SimpleChains on an Intel i9 10980XE 18-Core Processor:

#Compile
julia> @time SimpleChains.train_batched!(G, p, lenetloss, xtrain4, SimpleChains.ADAM(3e-4), 10);
 35.578124 seconds (86.34 M allocations: 5.554 GiB, 3.94% gc time, 95.48% compilation time)

julia> SimpleChains.accuracy_and_loss(lenetloss, xtrain4, p)
(0.9697833333333333, 0.10566422f0)

julia> SimpleChains.accuracy_and_loss(lenetloss, xtest4, ytest1, p)
(0.9703, 0.095336154f0)

julia> # train without additional memory allocations
       @time SimpleChains.train_batched!(G, p, lenetloss, xtrain4, SimpleChains.ADAM(3e-4), 10);
  1.241958 seconds

julia> # assess training and test loss
       SimpleChains.accuracy_and_loss(lenetloss, xtrain4, p)
(0.9801333333333333, 0.06850684f0)

julia> SimpleChains.accuracy_and_loss(lenetloss, xtest4, ytest1, p)
(0.9792, 0.06557372f0)

julia> # train without additional memory allocations
       @time SimpleChains.train_batched!(G, p, lenetloss, xtrain4, SimpleChains.ADAM(3e-4), 10);
  1.230244 seconds

julia> # assess training and test loss
       SimpleChains.accuracy_and_loss(lenetloss, xtrain4, p)
(0.9851666666666666, 0.051207382f0)

julia> SimpleChains.accuracy_and_loss(lenetloss, xtest4, ytest1, p)
(0.982, 0.05452118f0)

SimpleChains on an Intel i7 1165G7 4-Core Processor (thin and light laptop CPU):

#Compile
julia> @time SimpleChains.train_batched!(G, p, lenetloss, xtrain, SimpleChains.ADAM(3e-4), 10);
 41.053800 seconds (104.10 M allocations: 5.263 GiB, 2.83% gc time, 77.62% compilation time)

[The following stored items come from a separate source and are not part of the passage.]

-- ==== Sys2Proof/Laws/Ops.lean ====
section
/-!
SUPPORT. What each shared operation of the sequencer can do, said once: the meanings and the step are
read through these lemmas.
-/

namespace Sys2Proof.Machine

/-- A fault is a next state that differs in FAULT alone (rule R130). -/
theorem raiseFault_eq (code : FaultCode) (opc : Byte) (s : State) :
    raiseFault code opc s = .next (s.setFault (some { code := code, opc := opc, upc := s.upc })) := rfl

/-- A host command at a command boundary, where the lifecycle admits it. -/
theorem hostCommand_admitted {c : Command} {s : State} {body : State → Out} (hf : s.fault = none)
    (hu : s.upc = .idle) (ha : admitted c s.lc = true) :
    hostCommand c s body = body (s.setUpc (.running c 0)) := by
  simp [hostCommand, hf, hu, ha]

/-- A host command at a command boundary, where the lifecycle does not admit it. -/
theorem hostCommand_not_admitted {c : Command} {s : State} {body : State → Out} (hf : s.fault = none)
    (hu : s.upc = .idle) (ha : admitted c s.lc = false) :
    hostCommand c s body = raiseFault .wrongState c.opcode s := by
  simp [hostCommand, hf, hu, ha]

/-- What a host command can do when it answers a next state. -/
theorem hostCommand_next {c : Command} {s t : State} {body : State → Out}
    (h : hostCommand c s body = .next t) :
    s.fault = none ∧ s.upc = .idle ∧
      (admitted c s.lc = true ∧ body (s.setUpc (.running c 0)) = .next t ∨
       admitted c s.lc = false ∧ raiseFault .wrongState c.opcode s = .next t) := by
  unfold hostCommand at h
  split at h
  · cases h
  · rename_i hf
    split at h
    · cases h
    · rename_i hu
      cases ha : admitted c s.lc
      · exact ⟨hf, hu, .inr ⟨rfl, by simpa [ha] using h⟩⟩
      · exact ⟨hf, hu, .inl ⟨rfl, by simpa [ha] using h⟩⟩

/-- A micro-operation at its own step of a sequence. -/
theorem microOp_at {i : Instr} {s : State} {body : Command → Fin 8 → Out} {c : Command} {k : Fin 8}
    (hf : s.fault = none) (hu : s.upc = .running c k) (hi : stepAt c k = some i) :
    microOp i s body = body c k := by
  simp [microOp, hf, hu, hi]

/-- What a micro-operation can do when it answers a next state. -/
theorem microOp_next {i : Instr} {s t : State} {body : Command → Fin 8 → Out}
    (h : microOp i s body = .next t) :
    s.fault = none ∧
      (s.upc = .idle ∧ raiseFault .illegalCmd (opcode i) s = .next t ∨
       ∃ c k, s.upc = .running c k ∧ stepAt c k = some i ∧ body c k = .next t) := by
  unfold microOp at h
  split at h
  · cases h
  · rename_i hf
    split at h
    · rename_i hu
      exact ⟨hf, .inl ⟨hu, h⟩⟩
    · rename_i c k hu
      split_ifs at h with hi
      exact ⟨hf, .inr ⟨c, k, hu, hi, h⟩⟩

/-- A precondition either holds and the body decides, or F_WRONG_STATE is taken. -/
theorem require_next {p : Bool} {c : Command} {s t : State} {body : Out}
    (h : require p c s body = .next t) :
    p = true ∧ body = .next t ∨ p = false ∧ raiseFault .wrongState c.opcode s = .next t := by
  cases p
  · exact .inr ⟨rfl, h⟩
  · exact .inl ⟨rfl, h⟩

@[simp] theorem require_true (c : Command) (s : State) (body : Out) : require true c s body = body := rfl

/-- Moving on either advances UPC inside the sequence or completes the command. -/
theorem moveOn_next {c : Command} {k : Fin 8} {s t : State} (h : moveOn c k s = .next t) :
    k.val + 1 < c.sequence.length ∧ t = s.setUpc (.running c (k + 1)) ∨
    c.sequence.length ≤ k.val + 1 ∧ complete c s = .next t := by
  unfold moveOn at h
  split_ifs at h with hk
  · exact .inl ⟨hk, by cases h; rfl⟩
  · exact .inr ⟨by omega, h⟩

/-- Moving on from a step that is not the last. -/
theorem moveOn_mid {c : Command} {k : Fin 8} {s : State} (h : k.val + 1 < c.sequence.length) :
    moveOn c k s = .next (s.setUpc (.running c (k + 1))) := by
  simp [moveOn, h]

/-- Moving on from the last step. -/
theorem moveOn_last {c : Command} {k : Fin 8} {s : State} (h : c.sequence.length ≤ k.val + 1) :
    moveOn c k s = complete c s := by
  simp [moveOn, Nat.not_lt.mpr h]

/-- An error result ends the command; INIT also fails (rule R122). -/
theorem returnError_eq (c : Command) (code : ResultCode) (s : State) :
    returnError c code s =
      .next (if c = .init then (s.endWith { code := code, payload := .none }).setLc .failed
             else s.endWith { code := code, payload := .none }) := rfl

/-- What the end of a command can do when it answers a next state. -/
theorem complete_next {c : Command} {s t : State} (h : complete c s = .next t) :
    (c = .init ∧ t = (s.setLc .init).endWith { code := .ok, payload := .none }) ∨
    (c = .destroy ∧ t = (s.setLc .destroyed).endWith { code := .ok, payload := .none }) ∨
    (c = .read ∧ ∃ f, s.tmp = some f ∧
      t = ((s.setFrameOut { valid := true, status := some f.status, ch := some f.ch }).setEnv
            { s.env with fseqRead := s.env.fseqXfer }).endWith { code := .ok, payload := .frame f }) ∨
    (raiseFault .wrongState c.opcode s = .next t ∧ c ≠ .init ∧ c ≠ .destroy ∧
      (c = .read → s.tmp = none)) := by
  cases c with
  | init => exact .inl ⟨rfl, by cases h; rfl⟩
  | destroy => exact .inr (.inl ⟨rfl, by cases h; rfl⟩)
  | read =>
    simp only [complete] at h
    split at h
    · rename_i f hf
      exact .inr (.inr (.inl ⟨rfl, f, hf, by cases h; rfl⟩))
    · rename_i hf
      exact .inr (.inr (.inr ⟨h, by simp, by simp, fun _ => hf⟩))
  | ready => exact .inr (.inr (.inr ⟨h, by simp, by simp, by simp⟩))
  | decode => exact .inr (.inr (.inr ⟨h, by simp, by simp, by simp⟩))
  | cvtV => exact .inr (.inr (.inr ⟨h, by simp, by simp, by simp⟩))
  | cvtMv => exact .inr (.inr (.inr ⟨h, by simp, by simp, by simp⟩))

/-! ## The step -/

/-- A pending system reset comes first. -/
theorem step_reset {s : State} (h : s.host.resetReq = true) : step s = .next s.systemReset := by
  simp [step, stepOnce, h]

/-- The sequencer's step. -/
theorem step_running {s : State} {c : Command} {k : Fin 8} {i : Instr} (hr : s.host.resetReq = false)
    (hf : s.fault = none) (hu : s.upc = .running c k) (hi : stepAt c k = some i) :
    step s = exec i s := by
  simp [step, stepOnce, stepSequence, hr, hf, hu, hi]

/-- The host's next command. -/
theorem step_idle {s : State} (hr : s.host.resetReq = false) (hf : s.fault = none) (hu : s.upc = .idle) :
    step s = stepHost s := by
  simp [step, stepOnce, hr, hf, hu]

/-- Where a step that answers a next state comes from. -/
theorem step_next {s t : State} (h : step s = .next t) :
    (s.host.resetReq = true ∧ t = s.systemReset) ∨
    (s.host.resetReq = false ∧ s.fault = none ∧
      ((∃ c k i, s.upc = .running c k ∧ stepAt c k = some i ∧ exec i s = .next t) ∨
       (s.upc = .idle ∧ stepHost s = .next t))) := by
  unfold step stepOnce at h
  cases hr : s.host.resetReq
  · simp only [hr, Bool.false_eq_true, if_false] at h
    split at h
    · cases h
    · rename_i hf
      split at h
      · rename_i c k hu
        refine .inr ⟨rfl, hf, .inl ?_⟩
        unfold stepSequence at h
        split at h
        · rename_i i hi
          exact ⟨c, k, i, hu, hi, h⟩
        · cases h
      · rename_i hu
        exact .inr ⟨rfl, hf, .inr ⟨hu, h⟩⟩
  · simp only [hr, if_true] at h
    exact .inl ⟨rfl, by cases h; rfl⟩

/-- What the host's side of a step can do when it answers a next state. -/
theorem stepHost_next {s t : State} (h : stepHost s = .next t) :
    (∃ i rest, decode s.host.cmdIn = .instr i rest ∧
      exec i (s.setHost { s.host with cmdIn := rest }) = .next t) ∨
    (∃ opc rest, decode s.host.cmdIn = .illegal opc rest ∧
      raiseFault .illegalCmd opc (s.setHost { s.host with cmdIn := rest }) = .next t) ∨
    (decode s.host.cmdIn = .incomplete ∧ t = s) := by
  unfold stepHost at h
  split at h
  · rename_i i rest hd
    exact .inl ⟨i, rest, hd, h⟩
  · rename_i opc rest hd
    exact .inr (.inl ⟨opc, rest, hd, h⟩)
  · rename_i hd
    exact .inr (.inr ⟨hd, by cases h; rfl⟩)

end Sys2Proof.Machine
end

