/-- Settles O41: the two parts of the word, and the value that sign extension keeps. -/
theorem signExtension : Obligations.SignExtension := by
  intro c
  refine ⟨?_, ?_, ?_⟩
  · rw [signExtend24, BitVec.extractLsb'_append_eq_left]
  · rw [signExtend24, BitVec.extractLsb'_append_eq_right]
  · rw [signExtend24_eq_signExtend, BitVec.toInt_signExtend_of_le (by decide),
      BitVec.toInt_eq_toNat_cond]
    split_ifs <;> omega

end Sys2Proof.Machine

namespace Sys2Proof.Machine

/-! ## The fields of a decoded frame (rules R106 and R108) -/

/-- The shifts and ORs of rule R106 put the three bytes side by side. -/
theorem assemble24_eq_append (b0 b1 b2 : Byte) : assemble24 b0 b1 b2 = b0 ++ b1 ++ b2 := by
  refine BitVec.eq_of_getLsbD_eq fun i hi => ?_
  rw [BitVec.getLsbD_append, BitVec.getLsbD_append]
  simp only [assemble24, BitVec.getLsbD_or, BitVec.getLsbD_shiftLeft, BitVec.truncate_eq_setWidth,
    BitVec.getLsbD_setWidth]
  -- bit `i` comes from `b2`, from `b1` or from `b0`; the other two shifted bytes have 0 there
  split_ifs with hb2 hb1 <;> grind

/-- A 24-bit field is the big-endian number of its bytes (rules R40 and R64). -/
theorem assemble24_toNat (b0 b1 b2 : Byte) :
    (assemble24 b0 b1 b2).toNat = b0.toNat * 65536 + b1.toNat * 256 + b2.toNat := by
  rw [assemble24_eq_append, BitVec.toNat_append, BitVec.toNat_append,
    ← Nat.shiftLeft_add_eq_or_of_lt b2.isLt, ← Nat.shiftLeft_add_eq_or_of_lt b1.isLt]
  omega

/-- Past the end of the buffer both sides are 0. -/
theorem byteAt_eq_getElem! (b : List Byte) (i : Nat) : byteAt b i = b[i]! := by
  rw [byteAt, List.getElem!_eq_getElem?_getD, List.getD_eq_getElem?_getD]
  rfl

theorem fieldAt_toNat (b : List Byte) (off : Nat) :
    (fieldAt b off).toNat = b[off]!.toNat * 65536 + b[off + 1]!.toNat * 256 + b[off + 2]!.toNat := by
  simp only [fieldAt, assemble24_toNat, byteAt_eq_getElem!]

theorem decodeFn_ch (b : List Byte) (k : Fin 8) : (decodeFn b).ch[k] = channel b k.val := by
  fin_cases k <;> rfl

/-- Settles O42: STATUS is the field at byte 0, and CH[k] extends the field at byte 3 + 3k. -/
theorem decodeFields : Obligations.DecodeFields := by
  intro b _
  refine ⟨fieldAt_toNat b 0, fun k => ?_⟩
  have hfield : (fieldAt b (channelOffset k)).toNat =
      b[3 + 3 * k.val]!.toNat * 65536 + b[4 + 3 * k.val]!.toNat * 256 + b[5 + 3 * k.val]!.toNat := by
    rw [fieldAt_toNat, channelOffset, Nat.add_right_comm 3 _ 1, Nat.add_right_comm 3 _ 2]
  rw [decodeFn_ch, channel, ← hfield, BitVec.ofNat_toNat, BitVec.setWidth_eq]

end Sys2Proof.Machine

namespace Sys2Proof.Machine

/-! ## The sequences of the commands (rule R120) -/

/-- A sequence ends at its length. -/
theorem stepAt_eq_none {c : Command} {k : Fin 8} (h : c.sequence.length ≤ k.val) : stepAt c k = none :=
  List.getElem?_eq_none h

/-- Settles O6: within a sequence the sequencer runs the table's entry, and past its length there is none. -/
theorem stepRunsSequences : Obligations.StepRunsSequences := by
  intro s hf hr
  have runs {c : Command} {k : Fin 8} {i : Instr} (hi : stepAt c k = some i) (hu : s.upc = .running c k) :
      step s = exec i s :=
    step_running hr hf hu hi
  refine ⟨runs rfl, runs rfl, runs rfl, runs rfl, runs rfl, runs rfl, -- INIT
    runs rfl, -- READY
    runs rfl, runs rfl, runs rfl, runs rfl, runs rfl, runs rfl, runs rfl, -- READ
    runs rfl, -- DESTROY
    stepAt_eq_none le_rfl, stepAt_eq_none (by decide), stepAt_eq_none le_rfl, fun k hk => ?_, fun k => ?_⟩
  · exact ⟨stepAt_eq_none hk, stepAt_eq_none hk⟩
  · have hk : 0 ≤ k.val := k.val.zero_le
    exact ⟨stepAt_eq_none hk, stepAt_eq_none hk, stepAt_eq_none hk⟩

end Sys2Proof.Machine

namespace Sys2Proof.Machine

/-! ## The lifecycle admission table (rule R131) -/

section
variable {c : Command} {s t : State} {body : State → Out}

/-- A next state without a fault is none that a fault leads to. -/
theorem next_ne_faulted {code : FaultCode} {opc : Byte} (ht : t.fault = none) :
    (.next t : Out) ≠ .next (faulted s code opc) := by
  intro h
  have hfault := congrArg State.fault (Host.Outcome.next.inj h)
  rw [ht] at hfault
  cases hfault

/-- FAULT records which fault was raised (rule R130). -/
theorem raiseFault_ne_faulted {code code' : FaultCode} {opc opc' : Byte} (hcode : code ≠ code') :
    raiseFault code opc t ≠ .next (faulted s code' opc') := by
  intro h
  have hfault := congrArg State.fault (Host.Outcome.next.inj h)
  exact hcode (congrArg FaultRecord.code (Option.some.inj hfault))

/-- A host command whose accepted body does not itself take F_WRONG_STATE takes it exactly where rule R131
does not admit it. -/
theorem hostCommand_wrongState_iff (hs : AtBoundary s)
    (hbody : body (s.setUpc (.running c 0)) ≠ .next (faulted s .wrongState c.opcode)) :
    hostCommand c s body = .next (faulted s .wrongState c.opcode) ↔ admitted c s.lc = false := by
  obtain ⟨hf, hu⟩ := hs
  constructor
  · intro h
    obtain ⟨-, -, ⟨-, hnext⟩ | ⟨hadm, -⟩⟩ := hostCommand_next h
    · exact absurd hnext hbody
    · exact hadm
  · intro hadm
    rw [hostCommand_not_admitted hf hu hadm]
    rfl

end

theorem admitted_init_eq_false_iff (lc : Lc) : admitted .init lc = false ↔ lc ≠ .uninit := by
  cases lc <;> decide

theorem admitted_ready_eq_false_iff (lc : Lc) : admitted .ready lc = false ↔ lc ≠ .init := by
  cases lc <;> decide

theorem admitted_read_eq_false_iff (lc : Lc) : admitted .read lc = false ↔ lc ≠ .init := by
  cases lc <;> decide

theorem admitted_destroy_eq_false_iff (lc : Lc) : admitted .destroy lc = false ↔ lc = .destroyed := by
  cases lc <;> decide

/-- The rows of DECODE, CVT_V and CVT_MV, the commands without micro-operations. -/
theorem admitted_eq_false_iff_of_sequence_nil {c : Command} (hc : c.sequence = []) (lc : Lc) :
    admitted c lc = false ↔ lc = .failed ∨ lc = .destroyed := by
  rw [admitted_of_sequence_nil hc, Bool.not_eq_false', decide_eq_true_iff]

/-- An accepted INIT goes on or takes F_PIN_CONFLICT (rule R122). -/
theorem exec_init_wrongState_iff {s : State} (hs : AtBoundary s) :
    exec .init s = .next (faulted s .wrongState 0x01#8) ↔ admitted .init s.lc = false := by
  rw [exec, execInit]
  refine hostCommand_wrongState_iff hs ?_
  split_ifs with hpins
  · exact raiseFault_ne_faulted (by decide)
  · exact next_ne_faulted hs.1

/-- An accepted DECODE ends or takes F_SHORT_BUFFER (rule R113). -/
theorem exec_decode_wrongState_iff {s : State} (hs : AtBoundary s) (buf : List Byte) :
    exec (.decode buf) s = .next (faulted s .wrongState 0x04#8) ↔ admitted .decode s.lc = false := by
  rw [exec, execDecode]
  refine hostCommand_wrongState_iff hs ?_
  split_ifs with hshort
  · exact raiseFault_ne_faulted (by decide)
  · exact next_ne_faulted hs.1
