-- ==== Sys2Proof/Machine/ResetValues.lean ====
section
/-! DEFINITION. What each block holds after a cold reset, and what a warm restart makes of it, owner by owner (R16, R33,
R63, R77, R103, R113, R133, R152, R153, R181, R190). Values the manual gives only at the configuration load are in log 11. -/

namespace Sys2Proof.Machine
open Sys2Proof

/-- R16: GOOD with no value present. -/
def ChannelRec.reset : ChannelRec :=
  { state := .good, window := [], averaged := 0, present := false, holdTimer := 0, recovery := 0 }

/-- R7: a channel whose enable mark is 0 is in OFF after the load. -/
def ChannelRec.loaded (enabled : Bool) : ChannelRec :=
  { ChannelRec.reset with state := if enabled then .good else .off }

/-- R16: all 0, all marked unknown, the cycles limit mark clear. -/
def Derived.reset : Derived :=
  { rawB := none, rawM := none, t10B := none, t10M := none, lv10 := none, k25B := none, k25M := none, coc := none,
    cyclesLimit := false }

/-- R16, for a cold reset and a warm restart alike. -/
def Measurement.reset : Measurement :=
  { cb := ChannelRec.reset, tb := ChannelRec.reset, cm := ChannelRec.reset, tm := ChannelRec.reset,
    lv := ChannelRec.reset, derived := Derived.reset, scanClock := none }

/-- R7 at a configuration load. -/
def Measurement.loaded (c : EffConfig) : Measurement :=
  { Measurement.reset with
    cb := ChannelRec.loaded c.enableCb, tb := ChannelRec.loaded c.enableTb, cm := ChannelRec.loaded c.enableCm,
    tm := ChannelRec.loaded c.enableTm, lv := ChannelRec.loaded c.enableLv }

/-- R33, for a cold reset and a warm restart alike; the mode in force before the load is log 11. -/
def Demand.reset : Demand :=
  { mode := .c, dMark := false, dDemand := false, dBase := 0, sMark := false, sDemand := false, sBase := 0, bBase := 0,
    hhTimer := none, hhCondition := false, llTimer := none, llCondition := false, force := false, suppress := false }

/-- R63; amount and effective cap before the load are log 11. -/
def Engine.reset : Engine :=
  { state := .rest, amount := 0, effCap := 0, base := 0, ageing := 0, ageingClock := 0, heldUrgency := 0, phase := none,
    windowExpired := false, holdStart := none, releaseDeferred := false, maxRun := none, reask := false, lock := false,
    grantWait := none, need := false }

/-- R63, the three engines before the load. -/
def Claim.reset : Claim := { discharge := Engine.reset, supply := Engine.reset, biocide := Engine.reset }

/-- R103, for a cold reset and a warm restart alike. -/
def Line.reset : Line :=
  { rxMode := .off, rxChars := [], rxTooLong := false, rxQueue := [], onLine := none, nextSlot := none, seq := 0,
    reportTimer := none, deliveryTimer := none, leavingComposed := false }

/-- R113; feedback present and settled feedback before the first load are log 11. -/
def ValveRec.cold : ValveRec :=
  { commanded := .closed, feedbackPresent := false, settled := .closed, check := .none, timer := none }

/-- R113: command CLOSED and check NONE with the timer stopped; the feedback-present flag stands until the next load
(R105). -/
def ValveRec.restarted (v : ValveRec) : ValveRec :=
  { v with commanded := .closed, check := .none, timer := none }

/-- R113 before any configuration load: the flags and the settled feedback are the model's own (log 11). -/
def Output.cold : Output :=
  { blowdown := ValveRec.cold, makeup := ValveRec.cold, biocidePump := false, inhibitorPulse := none, relay := false }

/-- R113 at a reset or a warm restart of a part that may have loaded: the flags of the last load stand (R105). -/
def Output.restarted (o : Output) : Output :=
  { blowdown := o.blowdown.restarted, makeup := o.makeup.restarted, biocidePump := false, inhibitorPulse := none,
    relay := false }

/-- R113 at a cold reset. At POWER, the supply's first rise (R156), no load has been; at PIN and DIP the flags of the last one
stand (R105). -/
def Output.afterCold (o : Output) : ResetCause → Output
  | .power => Output.cold
  | .pin | .dip => o.restarted

/-- Twelve empty slots (R133). -/
def emptyRing : List Nat := List.replicate 12 0

/-- R133: result NONE, all fields 0. -/
def BalanceRec.reset : BalanceRec :=
  { makeupLitres := 0, blowdownLitres := 0, metered := 0, measured := 0, result := .none }

/-- R133, cold reset; the settled levels before the end of START are log 11. -/
def Feed.cold : Feed :=
  { makeupLevel := false, blowdownLevel := false, makeupRing := emptyRing, blowdownRing := emptyRing,
    slotClock := none, noFlow := none, remainder := 0, owed := 0, backlog := false, strokeClock := none, strokePassed := false, makeupAcc := 0,
    blowdownAcc := 0, balance := BalanceRec.reset, mismatch := false }

/-- R133, warm restart: remainder, owed, backlog mark, accumulators, last balance record and mismatch mark are kept. -/
def Feed.restarted (f : Feed) : Feed :=
  { f with makeupRing := emptyRing, blowdownRing := emptyRing, slotClock := none, noFlow := none, strokeClock := none, strokePassed := false }

/-- R153, cold reset; the interval timer is loaded at the entry to LISTEN (log 14). -/
def Sequencer.cold : Sequencer :=
  { cycle := .idle, interval := none, overdue := none, phase := none, target := 0, abortMark := false }

/-- R152: IDLE and CONTACT keep their state and remaining time; every other state becomes IDLE with the retry delay.
The abort mark and the prebleed target are kept. -/
def Sequencer.restarted (b : Sequencer) : Sequencer :=
  match b.cycle with
  | .idle => { b with overdue := none, phase := none }
  | .contact => { b with interval := none, overdue := none }
  | .due | .prebleed | .closing | .dosing =>
    { b with cycle := .idle, interval := some Config.retryDelay, overdue := none, phase := none }

/-- R181, cold reset. -/
def Stats.cold : Stats :=
  { counters := List.replicate 20 0, histogram := List.replicate 15 0, lastCounter := 0, flags := 0,
    mask := BitVec.allOnes 32, alarms := [] }

/-- R181, warm restart: counters, histogram cells and last counter are kept. -/
def Stats.restarted (t : Stats) : Stats := { t with flags := 0, mask := BitVec.allOnes 32, alarms := [] }

/-- R190: EMPTY, with command code, argument and result 0. -/
def Mailbox.reset : Mailbox := { state := .empty, code := 0, argument := 0, result := .none }

/-- The panel port after any reset: the mailbox EMPTY, the attention line released, nothing to shift out, no CLEAR
COUNTERS half taken. -/
def Port.reset : Port := { mailbox := Mailbox.reset, attention := false, response := [], clearedBy := none }

/-- R157: a POWER reset sets POWER and clears the others; PIN and DIP set their own mark and keep the rest. -/
def CauseMarks.afterCold (m : CauseMarks) : ResetCause → CauseMarks
  | .power => { power := true, pin := false, dip := false, command := false }
  | .pin => { m with pin := true }
  | .dip => { m with dip := true }

/-- No cause recorded. -/
def CauseMarks.clear : CauseMarks := { power := false, pin := false, dip := false, command := false }

/-- Station control as START begins, before the straps are read: not loaded, no fault, nothing in progress, no
attempt yet on the I2C lines (R156, R162, log 11, log 12, log 33). -/
def Station.starting (m : CauseMarks) : Station :=
  { state := .start, number := 0, cfg := EffConfig.zero, loaded := false, fault := .none, listen := none,
    restartPending := false, causes := m, work := .idle, bus := [] }

end Sys2Proof.Machine
end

julia> SimpleChains.accuracy_and_loss(lenetloss, xtrain, p),
       SimpleChains.accuracy_and_loss(lenetloss, xtest, ytest, p)
((0.9491333333333334, 0.16993132f0), (0.9508, 0.15890576f0))

julia> @time SimpleChains.train_batched!(G, p, lenetloss, xtrain, SimpleChains.ADAM(3e-4), 10);
  5.320512 seconds

julia> SimpleChains.accuracy_and_loss(lenetloss, xtrain, p),
       SimpleChains.accuracy_and_loss(lenetloss, xtest, ytest, p)
((0.9700833333333333, 0.10100537f0), (0.9689, 0.09761506f0))

Note that smaller batch sizes improve accuracy per epoch, and batch sizes were set to be proportional to the number of threads.

Benchmark Summary

Latency before the first epoch begins training is problematic, but SimpleChains.jl is fast once compiled. Post-compilation, the 10980XE was competitive with Flux using an A100 GPU, and about 35% faster than the V100. The 1165G7, a laptop CPU featuring AVX512, was competitive, handily trouncing any of the competing machine learning libraries when they were run on far beefier CPUs, and even beat PyTorch on both the V100 and A100. Again, we stress that this test case followed the more typical machine learning uses and thus was able to use batching to even make GPUs viable: for many use cases of SimpleChains.jl this is not the case and thus the difference is even larger.

However, it seems likely that the PyTorch script was not well optimized for GPUs; we are less familiar with PyTorch and would welcome PRs improving it. That said, the script is taken from a real-world user out in the wild, and thus this should demonstrate what one would expect to see from a user that is not digging into internals and hyper-optimizing. Nothing out of the ordinary was done with the Julia scripts: these were all "by the book" implementations. Though of course, the SimpleChains.jl's simplest code is specifically optimized for this "by the book" use case.

Conclusion

There are many things that can make a library achieve high-performance, and nothing is as essential as knowing how it will be used. While the big machine learning frameworks have done extremely well focusing on the top-notch performance for 99.9% of their users, one can still completely outclass them when focusing on some of the 0.1% of applications which fall outside of what they have been targeting. This is the advantage of composability and flexibility: a language that allows you to easily build a machine learning framework is also a language which allows you to build alternative frameworks which are optimized for alternative people. SimpleChains.jl will not be useful to everybody, but it will be extremely useful to those who need it.